# paramétrer Mail avec le serveur Orange



## lano (19 Avril 2006)

Bonjour, je voudrais paramétrer Mail de mon iMac g5 pour recevoir les mails de mon compte Orange. la connexion smtp fonctionne, mais la connexion pop échoue me disant que mon nom utilisateur ou mon mot de passe n'est pas correct. Mon identifiant sur Orange est mon numéro de portable. Peut être que mail (mac) veut un nom et pas des chiffres???
si quelqu'un à une solution ? merci


----------



## chandler_jf (19 Avril 2006)

non .. le numéro de téléphone est bien le bon identifiant


----------



## lano (19 Avril 2006)

merci pour la réponse. c'est toujours le :sick: BIZZ. Peux tu me donner la procédure:
serveur réception : pop.orange.fr
Nom d'utilsateur : 067143....
Mot de passe : celui de Orange
serveur : smtp.orange.fr

Voici la mienne ; à moins que ce soit dans le nom complet    
MERCI POUR TA REPONSE


----------



## chandler_jf (19 Avril 2006)

serveur réception : pop3.orange.fr
Nom d'utilsateur : 067143....
Mot de passe : celui de Orange
serveur : smtp.orange.fr


----------



## lano (19 Avril 2006)

Ca ne fonctionne toujours pas . As-tu une idée !!!! peux tu m'envoyer en piéces jointes ta configuration de Mail.
je débute sur iMac depuis 1 mois
Encore thank you:rateau: :hein: :hein: :hein:


----------



## chandler_jf (19 Avril 2006)

lano a dit:
			
		

> Ca ne fonctionne toujours pas . As-tu une idée !!!! peux tu m'envoyer en piéces jointes ta configuration de Mail.
> je débute sur iMac depuis 1 mois
> Encore thank you:rateau: :hein: :hein: :hein:



tu as bien sélectionné type de compte pop ??? 
Sinon ma configuration en PJ ne va pas faire avancer les choses car tu as déjà toutes les info. 
Tu n'as pas mis d'espace ou de point dans ton numéro de tel ??

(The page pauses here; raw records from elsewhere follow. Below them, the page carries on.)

-- ==== Sys2Proof/Machine/Dispatch.lean ====
section
/-! DEFINITION. The meaning of every command: one arm for each constructor, each a direct call. -/
namespace Sys2Proof.Machine
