-- ==== Sys2Proof/Machine/Step.lean ====
section
/-! DEFINITION. One step of the block: the command at the front of the queue, or a coarse tick where none waits. -/
namespace Sys2Proof.Machine

/-- The state with the command that a table word spells at the front of its queue; unchanged where it spells none. -/
def State.withFetchWord (s : State) (nbits w : Nat) : State :=
  match Sys2Proof.decodeTableWord nbits w with
  | some i => { s with pending := i :: s.pending }
  | none => s

/-- Takes the command at the front of the queue and runs it on the rest; with an empty queue one coarse tick passes (R342). -/
def step (s : State) : Host.Outcome State Fault Refusal :=
  match s.pending with
  | [] => .next s.tick
  | i :: rest => exec i { s with pending := rest }

end Sys2Proof.Machine
end

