-- ==== Sys2Proof/Machine/Accept.lean ====
section
/-! DEFINITION. The terms in which statements speak of a packet that stands alone and passes every check of R40: the state that has taken it, the
conditions, and what the block then does. Nothing of the machine calls these. -/
namespace Sys2Proof.Machine

/-- The packet of a request (R35). -/
def packetOf (code : Nat) (r : Req) : Pkt := { code := code, req := r }

/-- The state that has taken a packet's sequence number and keeps a place for its reply (R41, R61). -/
def State.taken (s : State) (p : Pkt) : State :=
  ((s.reserve p.req.src false).takeSeq p).onStream p.req.src fun t => { t with chain := [] }

/-- No stop of the device for want of a coherent reference is due (R408). -/
def State.NotStopping (s : State) : Prop := ∀ t, s.clk.stopAt = some t → s.now < t

/-- Steps 1 to 4 of R40 and the flags of a packet that is neither TIMED nor in a chain: the table of streams is in its canonical form, its transport reaches the device, commands are processed,
no stop of the device for want of a reference is due (R408), its SEQ is the expected one, and FAST is set exactly where its opcode is FAST. -/
structure Arrives (code : Nat) (sp : OpSpec) (r : Req) (s : State) : Prop where
  streams : twf .reset s.dev.streams = true
  reaches : s.reaches r.src = true
  running : s.pausedFor (packetOf code r) = false
  notStopping : s.NotStopping
  seq : r.seq = (s.stream r.src).expect
  noChain : (s.stream r.src).chain = []
  plain : (packetOf code r).timed = false ∧ (packetOf code r).chained = false
  fast : (packetOf code r).fast = sp.fast
  fastPlain : (sp.fast && (packetOf code r).signed) = false

/-- A packet passes steps 5 to 13 of R40: `s` is the state that has taken it, `t` the one after its token has been judged (R46), `cs` its commands,
one for each object that it names (R7). -/
structure Passes (code : Nat) (sp : OpSpec) (r : Req) (o : Obj) (cs : List Cmd) (s t : State) : Prop where
  length : ¬ r.params.length < (packetOf code r).extra ∧ sp.fits (r.params.length - (packetOf code r).extra) = true
  object : Obj.ofId r.object.toNat = some o ∧ sp.takes o = true
  cmds : cs = (packetOf code r).cmds s.live o ∧ cs ≠ []
  objects : ∀ c ∈ cs, sp.objOk c.obj = true
  port : ∀ c ∈ cs, sp.portErr c s = none
  token : ∀ c, cs.head? = some c → sp.tokenErr c s = (t, none)
  state : ∀ c ∈ cs, sp.stateErr c t = none
  range : ∀ c ∈ cs, c.range (sp.fields c t) = none
  more : ∀ c ∈ cs, sp.more c t = none
  reg : sp.regOver o.wild t cs = none
  busy : ∀ c ∈ cs, sp.busyErr c t = none
  mailbox : r.src = .mailbox → t.dev.mbox.places < 8
  endpaper : t.dev.st = .endpaper → (packetOf code r).isEp = true

/-- The resources that the commands change (R52). -/
def OpSpec.allKeys (sp : OpSpec) (cs : List Cmd) : List Nat := if sp.changes then cs.flatMap sp.keys else []

/-- What the block does with a packet that has passed: it claims what the packet changes (R52), the opcode has its effect on every object, in
order, and the reply goes out (R39, R43); an opcode that replies first (R72) has its effect after its reply. -/
def performed (code : Nat) (sp : OpSpec) (r : Req) (cs : List Cmd) (t : State) : State :=
  let p := packetOf code r
  let t0 := t.claim { sp := sp, cmds := cs } r.src
  (if sp.first then (sp.runAll (t0.reply p Status.ok false []) cs).1
    else (sp.runAll t0 cs).1.respond p (sp.allKeys cs) (sp.runAll t0 cs).2).raisePoints

end Sys2Proof.Machine
end

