-- ==== Sys2Proof/Certificates/Slice0/Obligations.lean ====
section
/-! DEFINITION. The statements for the provers, each a proposition about the model; OBLIGATIONS.json lists them with the rules they rest on. -/
open Sys2Proof Sys2Proof.Machine

/-- O1. A step runs the command at the front of the queue on the rest of it. [02_command_ports] -/
def Obligations.StepRunsFrontCommand : Prop :=
  ∀ (c : Instr) (rest : List Instr) (s : State), Machine.step { s with pending := c :: rest } = Machine.exec c { s with pending := rest }

/-- O2. With no command waiting, device time passes to the next coarse tick (the model's choice, log 1); then the time unit and the reference selector act
(R347, R408). [10_time_timed_outputs, 11_clocks_power_startup] -/
def Obligations.EmptyQueuePassesOneTick : Prop :=
  ∀ s : State, s.pending = [] →
    Machine.step s = .next ((if s.dev.st = .off then s else s.advanceTo ((s.now / 5242880 + 1) * 5242880)).timeSelect.stopDue)

/-- O3. What reset leaves, where the spec gives the value. [R30, R41, R18, R19, R129, R180, R283, R345, R496] -/
def Obligations.ResetLeavesTheSpecifiedValues : Prop :=
  let s := State.reset
  s.dev.st = .boot ∧ s.now = 0 ∧ s.pending = [] ∧
    (∀ src, (s.stream src).expect = 0 ∧ (s.stream src).stored = none ∧ (s.stream src).chain = []) ∧
    (∀ q, q < 16 → s.pq q = q ∧ s.pers q = .off) ∧ s.svc.spq = some 16 ∧
    (∀ q f, f < 64 → lget 0xFF (s.fbq q).owners f = f / 16) ∧
    (∀ q, q < 16 → (s.roq q).slot0 = q ∧ (s.roq q).slot1 = 0xFF) ∧
    (∀ c, s.chan c = EvChan.reset ∧ (s.chan c).owner = none ∧ (s.chan c).routes = []) ∧
    s.rf.filter = 16 ∧ s.rf.latch = true ∧ s.svc.log = [] ∧ s.svc.regions = [] ∧ s.svc.dram = [] ∧ s.delayed = []

/-- O4. Every packet row of the table is the reception of its packet, and none stops the block; a stop of the device for want of a reference that is due comes
first. [R40, R61, R408, 02_command_ports] -/
def Obligations.PacketRowsAreReceived : Prop :=
  (∀ (i : Instr) (code : Nat) (r : Req) (s : State), i.packet? = some (code, r) →
    Machine.exec i s = .next (if s.reaches r.src then (s.reserve r.src false).takeUp (packetOf code r) else s)) ∧
  ∀ (s : State) (p : Pkt) (t : Nat), s.clk.stopAt = some t → t ≤ s.now →
    s.takeUp p = ((s.onClk fun c => { c with stopAt := none }).refStop).takeUp p

/-- O5. A packet with any other SEQ gets E_SEQUENCE and the expected value. [R40, R41] -/
def Obligations.OutOfSequencePacketsAreRefused : Prop :=
  ∀ (i : Instr) (code : Nat) (r : Req) (s : State), i.packet? = some (code, r) → code ≠ 0x0003 →
    s.reaches r.src = true → s.pausedFor (packetOf code r) = false → s.NotStopping → r.seq ≠ (s.stream r.src).expect →
    ¬(r.seq + 1 = (s.stream r.src).expect ∧ (s.stream r.src).last = some (packetOf code r).crc) →
    ∃ t : State, Machine.exec i s = .next t ∧
      t = (s.reserve r.src false).bounce (packetOf code r) 0x0111 (leBytes 4 (s.stream r.src).expect.toNat) ∧
      t.now = s.now ∧ t.svc = s.svc ∧ t.trust = s.trust ∧ t.ev = s.ev ∧ t.syn = s.syn ∧ t.ro = s.ro ∧ t.fb = s.fb ∧ t.clk = s.clk ∧
      t.plans = s.plans ∧ t.rf = s.rf ∧ t.cap = s.cap ∧ t.bsc = s.bsc ∧ t.delayed = s.delayed

/-- O6. A duplicate of the last packet taken is answered with the stored reply and has no effect. [R41, R42] -/
def Obligations.DuplicatesAreNotRunAgain : Prop :=
  ∀ (i : Instr) (code : Nat) (r : Req) (s : State), i.packet? = some (code, r) →
    s.reaches r.src = true → s.pausedFor (packetOf code r) = false → s.NotStopping →
    r.seq ≠ (s.stream r.src).expect → r.seq + 1 = (s.stream r.src).expect → (s.stream r.src).last = some (packetOf code r).crc →
    ∃ t : State, Machine.exec i s = .next t ∧
      (∀ b, s.inFlight (packetOf code r) = false → (s.stream r.src).stored = some b → t = (s.reserve r.src false).deliver r.src false b) ∧
      (s.inFlight (packetOf code r) = true → t.sent = s.sent) ∧
      t.now = s.now ∧ t.svc = s.svc ∧ t.trust = s.trust ∧ t.ev = s.ev ∧ t.syn = s.syn ∧ t.ro = s.ro ∧ t.fb = s.fb ∧ t.clk = s.clk ∧
      t.plans = s.plans ∧ t.rf = s.rf ∧ t.cap = s.cap ∧ t.bsc = s.bsc ∧ t.delayed = s.delayed

/-- O7. A packet with CHAIN = 1 joins its stream's chain and nothing of it executes. [R41, R47] -/
def Obligations.ChainedPacketsWaitForTheLast : Prop :=
  ∀ (i : Instr) (code : Nat) (r : Req) (s : State), i.packet? = some (code, r) → code ≠ 0x0003 →
    twf .reset s.dev.streams = true → s.reaches r.src = true → s.pausedFor (packetOf code r) = false → s.NotStopping → r.seq = (s.stream r.src).expect →
    (packetOf code r).chained = true → (s.stream r.src).chain.length < 15 →
    ∃ t : State, Machine.exec i s = .next t.raisePoints ∧ t.sent = s.sent ∧
      (t.stream r.src).expect = r.seq + 1 ∧ (t.stream r.src).chain = (s.stream r.src).chain ++ [packetOf code r] ∧
      t.svc = s.svc ∧ t.trust = s.trust ∧ t.ev = s.ev ∧ t.syn = s.syn ∧ t.ro = s.ro ∧ t.fb = s.fb ∧ t.clk = s.clk ∧
      t.plans = s.plans ∧ t.link = s.link ∧ t.rf = s.rf ∧ t.cap = s.cap ∧ t.bsc = s.bsc ∧ t.delayed = s.delayed

/-- O8. A packet that fails a check has no effect: it is answered, and only its nonce or a spent capacity refusal is used up. [R12, R40, R561] -/
def Obligations.FailedPacketsChangeNothingButTheirReply : Prop :=
  ∀ (i : Instr) (code : Nat) (r : Req) (s t : State) (e : Err), i.packet? = some (code, r) → code ≠ 0x0003 →
    twf .reset s.dev.streams = true → s.reaches r.src = true → s.pausedFor (packetOf code r) = false → s.NotStopping → r.seq = (s.stream r.src).expect →
    (packetOf code r).chained = false → (s.stream r.src).chain = [] →
    (s.taken (packetOf code r)).check (packetOf code r) (placeOf 1 0 (packetOf code r) false) = (t, .error e) →
    Machine.exec i s = .next (t.replyErr (packetOf code r) false e).raisePoints ∧
      t.now = s.now ∧ t.svc = s.svc ∧ t.trust.keys = s.trust.keys ∧ t.trust.counters = s.trust.counters ∧ t.ev = s.ev ∧ t.syn = s.syn ∧
      t.ro = s.ro ∧ t.fb = s.fb ∧ t.clk = s.clk ∧ t.plans = s.plans ∧ t.link = s.link ∧ t.rf = s.rf ∧ t.cap = s.cap ∧ t.bsc = s.bsc ∧
      t.delayed = s.delayed ∧ t.sent = s.sent ∧ t.dev.timed = s.dev.timed ∧ t.dev.held = s.dev.held ∧ t.dev.priv = s.dev.priv ∧
      t.dev.images = s.dev.images

/-- O9. A TIMED packet that passes its checks waits in its queue and has no effect yet; RF_MUTE_SET waits at least the 16 ns that a mute takes (R281).
[R44] -/
def Obligations.TimedPacketsWaitForTheirTime : Prop :=
  ∀ (i : Instr) (code : Nat) (r : Req) (s t : State) (k : Checked), i.packet? = some (code, r) → code ≠ 0x0003 →
    twf .reset s.dev.streams = true → s.reaches r.src = true → s.pausedFor (packetOf code r) = false → s.NotStopping → r.seq = (s.stream r.src).expect →
    (packetOf code r).chained = false → (s.stream r.src).chain = [] → (packetOf code r).timed = true →
    (s.taken (packetOf code r)).check (packetOf code r) (placeOf 1 0 (packetOf code r) false) = (t, .ok k) →
    ∃ w, (packetOf code r).time = some w ∧ t.now < w ∧ w ≤ t.now + 1000 * uS ∧
      let at' := if code = 0x0702 then max w (t.now + 16 * uNs) else w
      Machine.exec i s = .next (t.onDev fun d =>
        { d with timed := insTimed { pkts := [packetOf code r], time := at', fast := (packetOf code r).fast } d.timed }).raisePoints

/-- O10. A failure reply carries its status word, and a wildcard's failure the object's ID. [stated: R49] -/
def Obligations.FailureRepliesCarryTheirStatusWord : Prop :=
  (∀ e : Err, 4 ≤ e.result.length ∧ e.result.take 4 = leBytes 4 e.word) ∧
  (∀ (e : Err) (o : Obj), ((e.naming true o).result.drop 4).take 4 = leBytes 4 o.id ∧ (e.naming true o).word = e.word) ∧
  (∀ (e : Err) (o : Obj), e.naming false o = e) ∧
  (∀ st : Nat, (err st 0).result = [0, 0, 0, 0]) ∧
  (∀ (p : Pkt) (e : Err) (d : Bool), ((replyBytes p e.status d (pad4 e.result)).drop 16).take e.result.length = e.result)

/-- O11. Without ACK_REQ neither OK nor ACCEPTED is sent, and every failure is. [R43, R38] -/
def Obligations.RepliesFollowAckReq : Prop :=
  ∀ (s : State) (p : Pkt) (st : Nat) (d : Bool) (b : List Byte), p.quiet = false →
    (p.req.flags.getLsbD 0 = false → st ≤ 1 → (s.reply p st d b).sent = s.sent) ∧
    (2 ≤ st ∨ p.req.flags.getLsbD 0 = true → Out.reply p.req.src (replyBytes p st d (pad4 b)) ∈ (s.reply p st d b).sent)

/-- O12. An opcode above 0x11FF, or beyond its category, gets E_OPCODE. [R40, R71] -/
def Obligations.UnassignedOpcodesAreRefused : Prop :=
  (∀ code, 0x1200 ≤ code → code < 0x10000 → specOf code = none) ∧
  ∀ (s : State) (p : Pkt) (at' : Place), specOf p.code = none → s.check p at' = (s, .error { status := 0x0100, word := 0, more := [] })

/-- O13. The device, session, image and personality opcodes (0x00xx, 0x01xx) have their effect. [02_command_ports, 17_identity_trust] -/
def Obligations.DevicePacketsComplete : Prop :=
  Completes Instr.devNop 0x0000 opDevNop ∧
  Completes Instr.devInfo 0x0001 opDevInfo ∧
  Completes Instr.devStatus 0x0002 opDevStatus ∧
  Completes Instr.sessionOpen 0x0003 opSessionOpen ∧
  Completes Instr.sessionClose 0x0004 opSessionClose ∧
  Completes Instr.devDeadlineSet 0x0005 opDevDeadlineSet ∧
  Completes Instr.devDeadlineGet 0x0006 opDevDeadlineGet ∧
  Completes Instr.devRestart 0x0007 opDevRestart ∧
  Completes Instr.devEndpaperEnter 0x0008 opDevEndpaperEnter ∧
  Completes Instr.devAddrSet 0x0009 opDevAddrSet ∧
  Completes Instr.cmdAbort 0x000A opCmdAbort ∧
  Completes Instr.portStatsGet 0x000B opPortStatsGet ∧
  Completes Instr.imageInfo 0x0100 opImageInfo ∧
  Completes Instr.imageWriteBegin 0x0101 opImageWriteBegin ∧
  Completes Instr.imageWriteData 0x0102 opImageWriteData ∧
  Completes Instr.imageCommit 0x0103 opImageCommit ∧
  Completes Instr.imageErase 0x0104 opImageErase ∧
  Completes Instr.configApply 0x0105 opConfigApply ∧
  Completes Instr.persSet 0x0106 opPersSet ∧
  Completes Instr.persGet 0x0107 opPersGet ∧
  Completes Instr.quireRelease 0x0108 opQuireRelease

/-- O14. The synthesis opcodes (0x02xx) have their effect. [03_pulse_synthesis] -/
def Obligations.SynthesisPacketsComplete : Prop :=
  Completes Instr.synLinesSet 0x0200 opSynLinesSet ∧
  Completes Instr.synLinesGet 0x0201 opSynLinesGet ∧
  Completes Instr.ctxSet 0x0202 opCtxSet ∧
  Completes Instr.ctxGet 0x0203 opCtxGet ∧
  Completes Instr.ctxPhaseShift 0x0204 opCtxPhaseShift ∧
  Completes Instr.envWrite 0x0205 opEnvWrite ∧
  Completes Instr.envRead 0x0206 opEnvRead ∧
  Completes Instr.paramWrite 0x0207 opParamWrite ∧
  Completes Instr.paramRead 0x0208 opParamRead ∧
  Completes Instr.seqLoad 0x0209 opSeqLoad ∧
  Completes Instr.seqRead 0x020A opSeqRead ∧
  Completes Instr.seqConfig 0x020B opSeqConfig ∧
  Completes Instr.seqRingSet 0x020C opSeqRingSet ∧
  Completes Instr.seqArm 0x020D opSeqArm ∧
  Completes Instr.seqGo 0x020E opSeqGo ∧
  Completes Instr.seqStop 0x020F opSeqStop ∧
  Completes Instr.seqStatus 0x0210 opSeqStatus ∧
  Completes Instr.folioRegSet 0x0211 opFolioRegSet

/-- O15. The read-out opcodes (0x03xx) have their effect. [04_readout] -/
def Obligations.ReadoutPacketsComplete : Prop :=
  Completes Instr.roRouteSet 0x0300 opRoRouteSet ∧
  Completes Instr.roRouteGet 0x0301 opRoRouteGet ∧
  Completes Instr.rsetSet 0x0302 opRsetSet ∧
  Completes Instr.rsetGet 0x0303 opRsetGet ∧
  Completes Instr.discSet 0x0304 opDiscSet ∧
  Completes Instr.discGet 0x0305 opDiscGet ∧
  Completes Instr.kernelWrite 0x0306 opKernelWrite ∧
  Completes Instr.kernelRead 0x0307 opKernelRead ∧
  Completes Instr.roStreamSet 0x0308 opRoStreamSet ∧
  Completes Instr.roStatus 0x0309 opRoStatus ∧
  Completes Instr.weaveSet 0x030A opWeaveSet ∧
  Completes Instr.weaveGet 0x030B opWeaveGet ∧
  Completes Instr.covarRun 0x030C opCovarRun ∧
  Completes Instr.covarRead 0x030D opCovarRead

/-- O16. The feedback-core opcodes (0x04xx) have their effect. [05_feedback_cores] -/
def Obligations.FeedbackPacketsComplete : Prop :=
  Completes Instr.fbLoad 0x0400 opFbLoad ∧
  Completes Instr.fbRead 0x0401 opFbRead ∧
  Completes Instr.fbMemWrite 0x0402 opFbMemWrite ∧
  Completes Instr.fbMemRead 0x0403 opFbMemRead ∧
  Completes Instr.fbConfig 0x0404 opFbConfig ∧
  Completes Instr.fbRouteSet 0x0405 opFbRouteSet ∧
  Completes Instr.fbRouteGet 0x0406 opFbRouteGet ∧
  Completes Instr.fbFlagOwnerSet 0x0407 opFbFlagOwnerSet ∧
  Completes Instr.fbFlagSet 0x0408 opFbFlagSet ∧
  Completes Instr.fbFlagGet 0x0409 opFbFlagGet ∧
  Completes Instr.fbStart 0x040A opFbStart ∧
  Completes Instr.fbStop 0x040B opFbStop ∧
  Completes Instr.fbSwap 0x040C opFbSwap ∧
  Completes Instr.fbStatus 0x040D opFbStatus

/-- O17. The intake and plan opcodes (0x05xx, 0x06xx) have their effect. [06_intake_channelizer, 07_correlation_beamforming] -/
def Obligations.IntakeAndPlanPacketsComplete : Prop :=
  Completes Instr.intakeSrcSet 0x0500 opIntakeSrcSet ∧
  Completes Instr.intakeSrcGet 0x0501 opIntakeSrcGet ∧
  Completes Instr.intakeDelaySet 0x0502 opIntakeDelaySet ∧
  Completes Instr.chanSet 0x0503 opChanSet ∧
  Completes Instr.chanGet 0x0504 opChanGet ∧
  Completes Instr.chanCoefWrite 0x0505 opChanCoefWrite ∧
  Completes Instr.chanCoefRead 0x0506 opChanCoefRead ∧
  Completes Instr.gainWrite 0x0507 opGainWrite ∧
  Completes Instr.gainRead 0x0508 opGainRead ∧
  Completes Instr.ctSet 0x0509 opCtSet ∧
  Completes Instr.ctGet 0x050A opCtGet ∧
  Completes Instr.intakeStatsGet 0x050B opIntakeStatsGet ∧
  Completes Instr.corrPlanSet 0x0600 opCorrPlanSet ∧
  Completes Instr.corrPlanGet 0x0601 opCorrPlanGet ∧
  Completes Instr.corrExportSet 0x0602 opCorrExportSet ∧
  Completes Instr.corrStart 0x0603 opCorrStart ∧
  Completes Instr.corrStop 0x0604 opCorrStop ∧
  Completes Instr.beamPlanSet 0x0605 opBeamPlanSet ∧
  Completes Instr.beamPlanGet 0x0606 opBeamPlanGet ∧
  Completes Instr.beamExportSet 0x0607 opBeamExportSet ∧
  Completes Instr.beamWeightCommit 0x0608 opBeamWeightCommit ∧
  Completes Instr.beamStart 0x0609 opBeamStart ∧
  Completes Instr.beamStop 0x060A opBeamStop ∧
  Completes Instr.planStatus 0x060B opPlanStatus

/-- O18. The converter and link opcodes (0x07xx, 0x08xx) have their effect. [08_converter_chiplets, 09_lanes_array_links] -/
def Obligations.ConverterAndLinkPacketsComplete : Prop :=
  Completes Instr.dacLineSet 0x0700 opDacLineSet ∧
  Completes Instr.dacLineGet 0x0701 opDacLineGet ∧
  Completes Instr.rfMuteSet 0x0702 opRfMuteSet ∧
  Completes Instr.rfUnmute 0x0703 opRfUnmute ∧
  Completes Instr.rfMutePolicySet 0x0704 opRfMutePolicySet ∧
  Completes Instr.adcLineSet 0x0705 opAdcLineSet ∧
  Completes Instr.adcLineGet 0x0706 opAdcLineGet ∧
  Completes Instr.convCalPolicySet 0x0707 opConvCalPolicySet ∧
  Completes Instr.convCalRun 0x0708 opConvCalRun ∧
  Completes Instr.convStatus 0x0709 opConvStatus ∧
  Completes Instr.laneCfgSet 0x0800 opLaneCfgSet ∧
  Completes Instr.laneStatus 0x0801 opLaneStatus ∧
  Completes Instr.laneEqSet 0x0802 opLaneEqSet ∧
  Completes Instr.laneTest 0x0803 opLaneTest ∧
  Completes Instr.laneSwap 0x0804 opLaneSwap ∧
  Completes Instr.portCfgSet 0x0805 opPortCfgSet ∧
  Completes Instr.portStatus 0x0806 opPortStatus ∧
  Completes Instr.linkTopoSet 0x0807 opLinkTopoSet ∧
  Completes Instr.linkTopoGet 0x0808 opLinkTopoGet ∧
  Completes Instr.peerCmdSend 0x0809 opPeerCmdSend ∧
  Completes Instr.bulkRxSet 0x080A opBulkRxSet ∧
  Completes Instr.bulkRxStatus 0x080B opBulkRxStatus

Edit : tu as mis quoi comme mot de passe ? Celui que tu utilises pour aller sur le site d'Orange ?


----------



## lano (19 Avril 2006)

celui du site orange


----------



## chandler_jf (19 Avril 2006)

lano a dit:
			
		

> celui du site orange



burpppp mauvaise réponse 
_la suite dans un instant_

_
Edit : un instant plus tard .... 
donc : une fois connecté sur le site d'Orange > communiquer > mail > option > mot de passe POP3/IMAP > envoyer le mot de passe._


----------



## lano (19 Avril 2006)

C'est tout Bon  

MERCI


----------



## chandler_jf (19 Avril 2006)

Hé bien voilà ... 
Happy End  

_Il ne reste plus qu'à mettre se fil au bon endroit .... mais je n'ai pas ces privilèges  _​


----------